### Collected data entries
---
-- ==== Sys2Proof/Certificates/Slice0/Obligations.lean ====
section
/-! DEFINITION. The statements about the model, from the spec's rules. -/

open Sys2Proof Sys2Proof.Machine

/-! ## Encoding -/

/-- Words written out from the opcode map decode to their commands (`30_encoding.md` R100 to R104). -/
def Obligations.DecodeSampleWords : Prop :=
  decode 0x0100000000#40 = .command .start
    ∧ decode 0x1100000001#40 = .command (.wrregCtrl 1#32)
    ∧ decode 0x1249484452#40 = .command (.wrregTag 0x49484452#32)
    ∧ decode 0x2900000000#40 = .command .rdregZblk
    ∧ decode 0x31000000FF#40 = .command (.crcUpdate 0xFF#8)
    ∧ decode 0x4200000000#40 = .command .adlFinal
    ∧ decode 0x54FFFFFFFF#40 = .command (.writeBe4 0xFFFFFFFF#32)
    ∧ decode 0x6200000012#40 = .command (.writeLe2 0x12#32)
    ∧ decode 0x70FFFFFFFF#40 = .command (.chunkBegin 0xFFFFFFFF#32)
    ∧ decode 0x8000000003#40 = .command (.zBegin 3#32)
    ∧ decode 0x3100000100#40 = .illegal .byteTooWide
    ∧ decode 0x1100000002#40 = .illegal .ctrlReserved
    ∧ decode 0x7100000001#40 = .illegal .immNotZero
    ∧ decode 0x0000000000#40 = .illegal .opcode

/-- Decode and encode agree in both directions: every well-formed command's word decodes to it, and every word that decodes to a command is the word of that command (`30_encoding.md` R100, R102, R108). -/
def Obligations.DecodeAndEncodeAgree : Prop :=
  (∀ i : Instr, i.wellFormed = true → decode (encode i) = .command i)
    ∧ (∀ (w : CommandWord) (i : Instr), decode w = .command i → i.wellFormed = true ∧ encode i = w)

/-- A word is illegal exactly by the four items of `30_encoding.md` R105; it raises `ILLEGAL_CMD` and changes nothing else, except that a halted block answers `HALTED`. -/
def Obligations.IllegalWordsExactly : Prop :=
  ∀ w : CommandWord,
    let g := (groupOf w).toNat
    let f := (functionOf w).toNat
    let v := (immOf w).toNat
    let noOpcode := 9 ≤ g ∨ (g = 0 ∧ f ≠ 1) ∨ (g = 1 ∧ (f = 0 ∨ 4 ≤ f)) ∨ (g = 2 ∧ 10 ≤ f)
      ∨ ((g = 3 ∨ g = 4 ∨ g = 8) ∧ 3 ≤ f) ∨ (g = 7 ∧ 2 ≤ f) ∨ ((g = 5 ∨ g = 6) ∧ 5 ≤ f)
    let noneFormat := (g = 0 ∧ f = 1) ∨ (g = 2 ∧ f ≤ 9) ∨ ((g = 3 ∨ g = 4) ∧ (f = 0 ∨ f = 2))
      ∨ (g = 7 ∧ f = 1) ∨ (g = 8 ∧ f = 2)
    let byteFormat := (g = 3 ∨ g = 4 ∨ g = 8) ∧ f = 1
    let illegal := noOpcode ∨ (noneFormat ∧ v ≠ 0) ∨ (byteFormat ∧ 256 ≤ v) ∨ (g = 1 ∧ f = 1 ∧ 2 ≤ v)
    ((∃ why, decode w = .illegal why) ↔ illegal)
      ∧ (illegal → ∀ s : State,
          (s.regs.fault = 0#8 → execWord w s = .next (s.faulting 0x01#8))
            ∧ (s.regs.fault ≠ 0#8 → execWord w s = .next s.refusingHalted))

/-! ## The step and reset -/

/-- A pending command word that decodes to `i` is run as `exec i`, the event taken from the queue; so is a word placed by `withFetchWord` (`60_exceptions.md` R240, `20_memory.md` R71). -/
def Obligations.StepRunsDecodedCommand : Prop :=
  (∀ (s : State) (w : CommandWord) (rest : List HostEvent) (i : Instr),
      s.events = .command w :: rest → decode w = .command i →
        step s = exec i { s with events := rest })
    ∧ (∀ (s : State) (nbits w : Nat) (i : Instr),
        decodeTableWord nbits w = some i → step (s.withFetchWord nbits w) = exec i s)

/-- `ResetState()`: after a hardware reset event every register has its reset value, `RDREG` of registers 0 to 9 would respond the values the rule lists, and `OUT`, the responses, the parameters and the sink's answers are as before; the state after reset has the same registers (`70_reset_and_hazards.md` R270). -/
def Obligations.ResetLeavesResetValues : Prop :=
  ∀ (s : State) (rest : List HostEvent), s.events = .reset :: rest →
    ∃ t, step s = .next t
      ∧ t.regs.crc = 0xFFFFFFFF#32 ∧ t.regs.s1 = 1#16 ∧ t.regs.s2 = 0#16
      ∧ t.regs.cstate = .cIdle ∧ t.regs.zstate = .zIdle ∧ t.regs.cseq = 0#2
      ∧ t.regs.clen = 0#32 ∧ t.regs.ccnt = 0#32 ∧ t.regs.zrem = 0#32 ∧ t.regs.zblk = 0#16
      ∧ t.regs.tag = 0#32 ∧ t.regs.measure = false ∧ t.regs.count = 0#32 ∧ t.regs.fault = 0#8
      ∧ [RegName.status, .ctrl, .tag, .count, .crc, .adler, .clen, .ccnt, .zrem, .zblk].map t.regs.read
          = [0#32, 0#32, 0#32, 0#32, 0xFFFFFFFF#32, 1#32, 0#32, 0#32, 0#32, 0#32]
      ∧ t.params = s.params ∧ t.events = rest ∧ t.sinkScript = s.sinkScript ∧ t.asked = s.asked
      ∧ t.out = s.out ∧ t.responses = s.responses
      ∧ State.reset.regs = t.regs

/-- Hardware reset during a command: whatever the command would have done, the registers end in the reset state, there is no response, and of the bytes the command would have appended exactly the first `k` have been; every length of such a beginning is reached by some `k` (`70_reset_and_hazards.md` R271). -/
def Obligations.ResetCutsCommandShort : Prop :=
  ∀ (s t : State) (w : CommandWord) (k : Nat) (rest : List HostEvent),
    s.events = .resetDuring w k :: rest → execWord w { s with events := rest } = .next t →
      ∃ u emitted, step s = .next u ∧ t.out = s.out ++ emitted
        ∧ u.out = s.out ++ emitted.take k
        ∧ u.regs = Regs.reset ∧ u.responses = s.responses ∧ u.events = rest ∧ u.params = s.params

/-- With no event pending the block holds its state (`60_exceptions.md` R258 for the registers; that a step with no event is an idle step is the model's choice, log entry 3). -/
def Obligations.NoEventHoldsState : Prop :=
  ∀ s : State, s.events = [] → step s = .next s

/-! ## The system commands -/

/-- `START` in every state, halted included: every register takes its reset value, the response is `(OK, 0)`, the sink is not touched (`45_system_commands.md` R195). -/
def Obligations.StartResetsEveryRegister : Prop :=
  ∀ s : State, exec .start s = .next (State.answering
    { s with regs :=
      { crc := 0xFFFFFFFF#32, s1 := 1#16, s2 := 0#16, cstate := .cIdle, zstate := .zIdle,
        cseq := 0#2, clen := 0#32, ccnt := 0#32, zrem := 0#32, zblk := 0#16, tag := 0#32,
        measure := false, count := 0#32, fault := 0#8 } } 0#32)

/-- `RDREG` of each of the ten registers, in every state: the response is `(OK, Reg(r))` and nothing else changes. `STATUS` and `ADLER` are stated as sums of their fields, which also says that the other bits of `STATUS` read 0 (`10_state.md` R44, R45, R47, `45_system_commands.md` R196). -/
def Obligations.RdregRespondsRegister : Prop :=
  ∀ s : State,
    (∃ v : Word, exec .rdregStatus s = .next (s.answering v)
      ∧ v.toNat = s.regs.fault.toNat + 256 * (if s.regs.cstate = .cOpen then 1 else 0)
          + 512 * (if s.regs.zstate = .zOpen then 1 else 0) + 1024 * s.regs.cseq.toNat)
    ∧ exec .rdregCtrl s = .next (s.answering (if s.regs.measure = true then 1#32 else 0#32))
    ∧ exec .rdregTag s = .next (s.answering s.regs.tag)
    ∧ exec .rdregCount s = .next (s.answering s.regs.count)
    ∧ exec .rdregCrc s = .next (s.answering s.regs.crc)
    ∧ (∃ v : Word, exec .rdregAdler s = .next (s.answering v)
      ∧ v.toNat = 65536 * s.regs.s2.toNat + s.regs.s1.toNat)
    ∧ exec .rdregClen s = .next (s.answering s.regs.clen)
    ∧ exec .rdregCcnt s = .next (s.answering s.regs.ccnt)
    ∧ exec .rdregZrem s = .next (s.answering s.regs.zrem)
    ∧ (∃ v : Word, exec .rdregZblk s = .next (s.answering v) ∧ v.toNat = s.regs.zblk.toNat)

/-- `WRREG` when idle and not halted writes the one register named and responds `(OK, 0)`; with a chunk or a zlib stream open it raises `BAD_STATE` and writes nothing else (`45_system_commands.md` R197). -/
def Obligations.WrregWritesOneRegister : Prop :=
  ∀ (s : State) (v : Word), s.regs.fault = 0#8 →
    (s.regs.cstate = .cIdle → s.regs.zstate = .zIdle →
      (v.toNat ≤ 1 → exec (.wrregCtrl v) s
        = .next (State.answering { s with regs := { s.regs with measure := decide (v.toNat = 1) } } 0#32))
      ∧ exec (.wrregTag v) s = .next (State.answering { s with regs := { s.regs with tag := v } } 0#32)
      ∧ exec (.wrregCount v) s = .next (State.answering { s with regs := { s.regs with count := v } } 0#32))
    ∧ (s.regs.cstate = .cOpen ∨ s.regs.zstate = .zOpen →
      exec (.wrregCtrl v) s = .next (s.faulting 0x02#8)
      ∧ exec (.wrregTag v) s = .next (s.faulting 0x02#8)
      ∧ exec (.wrregCount v) s = .next (s.faulting 0x02#8))

/-! ## The checksum engines -/

/-- The direct CRC commands with no chunk open: `CRC_INIT` sets the accumulator, `CRC_UPDATE` folds one byte, `CRC_FINAL` responds the accumulator exclusive-or `0xFFFFFFFF` and leaves it; with a chunk open each raises `BAD_STATE` (`40_crc32.md` R132 to R134). -/
def Obligations.CrcCommandsEffect : Prop :=
  ∀ (s : State) (b : Byte), s.regs.fault = 0#8 →
    (s.regs.cstate = .cIdle →
      exec .crcInit s = .next (State.answering { s with regs := { s.regs with crc := 0xFFFFFFFF#32 } } 0#32)
      ∧ exec (.crcUpdate b) s
          = .next (State.answering { s with regs := { s.regs with crc := fold s.regs.crc b } } 0#32)
      ∧ exec .crcFinal s = .next (s.answering (s.regs.crc ^^^ 0xFFFFFFFF#32)))
    ∧ (s.regs.cstate = .cOpen →
      exec .crcInit s = .next (s.faulting 0x02#8)
      ∧ exec (.crcUpdate b) s = .next (s.faulting 0x02#8)
      ∧ exec .crcFinal s = .next (s.faulting 0x02#8))

/-- The table-driven byte step is the bit-serial division step taken eight times on the accumulator with the byte exclusive-ored into its low end (`40_crc32.md` R130, R131). -/
def Obligations.FoldIsBitSerialDivision : Prop :=
  ∀ (c : Word) (b : Byte),
    fold c b = (fun x : Word => if x.getLsbD 0 then 0xEDB88320#32 ^^^ (x >>> 1) else x >>> 1)^[8]
      (c ^^^ b.setWidth 32)

/-- `CRC_INIT`, one `CRC_UPDATE` per byte and `CRC_FINAL`, from any state that is not halted and has no chunk open, respond `OK` throughout and end with `Crc32` of the bytes; nothing is emitted and only `CRC` changes (`40_crc32.md` R132 to R135). -/
def Obligations.CrcEngineComputesCrc32 : Prop :=
  ∀ (s : State) (bs : List Byte), s.regs.fault = 0#8 → s.regs.cstate = .cIdle →
    execAll ([.crcInit] ++ bs.map .crcUpdate ++ [.crcFinal]) s
      = some { s with
          regs := { s.regs with crc := foldBytes 0xFFFFFFFF#32 bs }
          responses := s.responses ++ List.replicate (bs.length + 1) { status := 0x00#8, data := 0#32 }
            ++ [{ status := 0x00#8, data := crc32 bs }] }

/-- Changing exactly one byte always changes `Crc32` (`40_crc32.md` R137, `95_test_vectors.md` V-CRC-9). -/
def Obligations.Crc32DetectsOneChangedByte : Prop :=
  ∀ (before after : List Byte) (a b : Byte), a ≠ b →
    crc32 (before ++ a :: after) ≠ crc32 (before ++ b :: after)

/-- A sequence followed by its own `Crc32`, least significant byte first, always leaves the same accumulator (`95_test_vectors.md` section 2.1, residue). -/
def Obligations.Crc32Residue : Prop :=
  ∀ bs : List Byte,
    foldBytes 0xFFFFFFFF#32
      (bs ++ [octet (crc32 bs) 0, octet (crc32 bs) 1, octet (crc32 bs) 2, octet (crc32 bs) 3])
      = 0xDEBB20E3#32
---
### What to do
Without changing anything, quote the lines from the top of the data to the line that contains "(∀ i : Instr, i.wellFormed", including that line.

### Task answer
-- ==== Sys2Proof/Certificates/Slice0/Obligations.lean ====
section
/-! DEFINITION. The statements about the model, from the spec's rules. -/

open Sys2Proof Sys2Proof.Machine

/-! ## Encoding -/

/-- Words written out from the opcode map decode to their commands (`30_encoding.md` R100 to R104). -/
def Obligations.DecodeSampleWords : Prop :=
  decode 0x0100000000#40 = .command .start
    ∧ decode 0x1100000001#40 = .command (.wrregCtrl 1#32)
    ∧ decode 0x1249484452#40 = .command (.wrregTag 0x49484452#32)
    ∧ decode 0x2900000000#40 = .command .rdregZblk
    ∧ decode 0x31000000FF#40 = .command (.crcUpdate 0xFF#8)
    ∧ decode 0x4200000000#40 = .command .adlFinal
    ∧ decode 0x54FFFFFFFF#40 = .command (.writeBe4 0xFFFFFFFF#32)
    ∧ decode 0x6200000012#40 = .command (.writeLe2 0x12#32)
    ∧ decode 0x70FFFFFFFF#40 = .command (.chunkBegin 0xFFFFFFFF#32)
    ∧ decode 0x8000000003#40 = .command (.zBegin 3#32)
    ∧ decode 0x3100000100#40 = .illegal .byteTooWide
    ∧ decode 0x1100000002#40 = .illegal .ctrlReserved
    ∧ decode 0x7100000001#40 = .illegal .immNotZero
    ∧ decode 0x0000000000#40 = .illegal .opcode

/-- Decode and encode agree in both directions: every well-formed command's word decodes to it, and every word that decodes to a command is the word of that command (`30_encoding.md` R100, R102, R108). -/
def Obligations.DecodeAndEncodeAgree : Prop :=
  (∀ i : Instr, i.wellFormed = true → decode (encode i) = .command i)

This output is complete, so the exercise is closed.